Poète dramatique français (Rouen 1606 - Paris 1684).

Reçu avocat au parlement de Rouen en 1624, il préfère pourtant la carrière poétique et dramatique. De 1629 jusqu'à l'Illusion comique, en 1636, il semble se consacrer surtout à la comédie (la Veuve, 1631 ; la Galerie du Palais, 1631-1632 ; la Suivante, 1632-1633 ; la Place Royale, 1633-1634), et fait partie des cinq auteurs qui travaillent sous la protection de Richelieu. C'est le succès de sa première tragédie, Médée, confirmé par le triomphe du Cid (1637), qui infléchit sa carrière. Mais le Cid fut critiqué par les poètes rivaux et les théoriciens du théâtre parce que les règles de la tragédie n'y étaient pas observées, et Corneille s'incline après trois ans de querelle : il fera des tragédies « régulières » (Horace, 1640 ; Cinna, 1642 ; Polyeucte, 1643 ; Rodogune, 1644 ; Héraclius, 1647 ; Nicomède, 1651), entrecoupées de comédies (le Menteur, 1643 ; Don Sanche d'Aragon, 1650). Élu à l'Académie en 1647, mais découragé par l'échec de Pertharite, en 1651, il reste improductif durant sept ans et ne s'occupe que d'une traduction en vers de l'Imitation de Jésus-Christ (1656). En 1659, il tente de reconquérir son public et donne la Toison d'or (1661), Sertorius (1662), Othon (1664), Attila (1667), mais les suffrages vont maintenant à Racine, dont la Bérénice (1670) connaît un succès bien plus vif que Tite et Bérénice, que Corneille fait jouer la même année. Après Pulchérie (1672) et Suréna (1674), mal accueillis, il cesse d'écrire pour se consacrer à l'édition complète de son théâtre (1682). Si la liberté, la volonté et la gloire forment le ressort des quatre plus grandes pièces de Corneille (le Cid, Cinna, Horace, Polyeucte), une extrême diversité, la liberté qu'il prit avec les « règles » de son temps, enfin la peinture des caractères de ses personnages, chez lesquels se mêlent l'excellence et la gloire, le moi et l'abnégation, l'héroïsme et le déchirement, caractérisent l'ensemble de son œuvre.

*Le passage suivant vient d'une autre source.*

/-! ### FAR_END (R216, R218 to R220, R226). -/

/-- The final test of R216 for a solve that has not halted. -/
def finalTest (s : State) (t : Nat) (q : QpTpl) : QpTpl :=
  if q.halted then q
  else match q.cand with
    | some p => { q with result := 1, candS := slack s t q.x p.row p.flip }
    | none => match candidate s t q with
      | .none => { q with prio := [], result := 0 }
      | .nan => rangeIter q
      | .row r l => { q with prio := l, result := 1, cand := some { row := r, flip := false, u := some 0 }, candS := slack s t q.x r false }

/-- Clip to the finite bounds (R216). -/
def clipX (s : State) (t : Nat) (x : List OQ) : List OQ :=
  x.zipIdx.map (fun p => p.1.map (fun v =>
    match loOf s t p.2, hiOf s t p.2 with
    | some (some a), some (some b) => if b < a then a else min (max v a) b
    | some (some a), _ => max v a
    | _, some (some b) => min v b
    | _, _ => v))

/-- The largest violation over the enabled rows. -/
def violation (s : State) (t : Nat) (x : List OQ) : OQ :=
  let eqs := (List.range (qMeq s t)).map (fun r => (slack s t x r false).map absQ)
  let ins := (ineqRows s t).map (fun r => (slack s t x r false).map (fun v => if v < 0 then -v else 0))
  (eqs ++ ins).foldl (fun a v => a.bind (fun m => v.map (fun y => max m y))) (some 0)

/-- The objective, at EXP_OBJ. -/
def objective (s : State) (t : Nat) (x : List OQ) : OQ :=
  let hx := (vecN s t).map (fun i => oDot ((vecN s t).map (fun j => hElt s t i j)) x)
  rnd (eObj s t) (oAdd ((oDot hx x).map (fun v => v / 2)) (oDot (gVec s t) x))

/-- Record a result that is not OPTIMAL (R220). -/
def qpsEvent (t : Nat) (q : QpTpl) (s : State) : State :=
  let row := w32 ((q.cand.map (fun p => p.row)).getD 0xFFFF)
  match q.result with
  | 1 => raise 0x0603 (w32 t) row (oWord (eSl s t) q.candS) s
  | 2 => raise 0x0604 (w32 t) row (oWord (eSl s t) q.candS) s
  | 3 => raise 0x0601 (w32 t) (w32 (q.pivot.getD (0, 0)).1) (q.pivot.getD (0, 0)).2 s
  | 4 => raise 0x0602 (w32 t) (w32 q.range.1) (w32 q.range.2) s
  | _ => s

def farEndEffect (t : Nat) (s : State) : State :=
  let n := qN s t
  let lat := 24 + (n * (n + qMg s t) + 511) / 512 + (n + 3) / 4
  let time := opTime s lat
  let q := finalTest s t (qTpl s t)
  let q := if q.result = 1 ∨ q.result = 2 then
      let c := clipX s t q.x
      { q with x := c, flags := if c = q.x then q.flags else q.flags + 4 } else q
  let dead := q.result = 3 ∨ q.result = 4
  let q := if dead then { q with valid := false } else q
  let xs := if dead then List.replicate n none else q.x
  let obj := if dead then nanWord else oWord (eObj s t) (objective s t xs)
  let vio := if dead then nanWord else oWord (eSl s t) (violation s t xs)
  let m := q.active.length
  let st := w32 (q.result + 16 * (q.flags % 32) + 512 * (m % 512) + 2 ^ 18 * (q.passes % 4096) + 2 ^ 31)
  let q := { q with
    halted := true, solves := q.solves + 1, tstat := st, tsig := q.sig
    prev := some { sig := q.sig, result := q.result, rows := q.active.map (fun a => a.row) } }
  let s := setTpl t q s
  let s := { s with qps := { s.qps with farTpl := t, farUntil := s.cclk + lat } }
  let xb := qd s t 0x24 4 % 2 ^ 17
  let s := rawList xb (xs.zipIdx.map (fun p =>
    let w := oWord (xExp s t p.2) p.1
    (w, if w = nanWord then qNan else q.qual))) time s
  let ob := qd s t 0x28 4 % 2 ^ 17
  let s := rawList ob ([w32 q.result, w32 q.flags, w32 q.passes, w32 m, obj, vio].map (fun w => (w, qGood))) time s
  let s := qpsEvent t q s
  if s.qps.capArmed && s.qps.capTpl == t then
    raise 0x0607 (w32 t) (w32 q.result) (w32 q.passes)
      { s with qps := { s.qps with
        capArmed := false, capFull := true
        cap := [st, q.sig, obj, vio, w32 ((s.seq.k / s.hdr.m % 65536) * 65536 + s.seq.k % s.hdr.m), w32 s.seq.tick, 0, q.qual.setWidth 32]
        capRows := q.active.map (fun a => a.row) } }
  else s

def execFarEnd (t : BitVec 4) (s : State) : Res :=
  let w := opWord 5 4 t.toNat
  qpsIssue 5 t.toNat 4 false w (fun s => if tplCnt s ≤ t.toNat then breach 0x0107 w s else farEndEffect t.toNat s) s

/-! ### Capture (R226). -/

def qpsCapHandler (mbx t : Nat) (arm : Bool) (s : State) : State :=
  if tplCnt s ≤ t then completeMbx mbx rcRange s
  else { s with qps := { s.qps with capReqs := s.qps.capReqs ++ [{ tpl := t, arm := arm, due := latchFrame s, mbx := mbx }] } }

Le Cid (1637) : pour venger l'honneur de son père, Rodrigue est obligé de tuer le père de Chimène, sa fiancée ; celle-ci poursuit le meurtrier, sans cesser de l'aimer. Au dilemme de Rodrigue (se venger, c'est perdre Chimène ; ne pas se venger, c'est perdre la gloire, et donc aussi perdre Chimène) répond le dilemme de Chimène (aimer, c'est s'oublier ; haïr, c'est oublier la gloire de Rodrigue, et donc mépriser toute gloire). En autorisant un duel judiciaire dont Rodrigue sort victorieux, le roi met fin à l'impasse et laisse espérer au héros de pouvoir un jour épouser Chimène.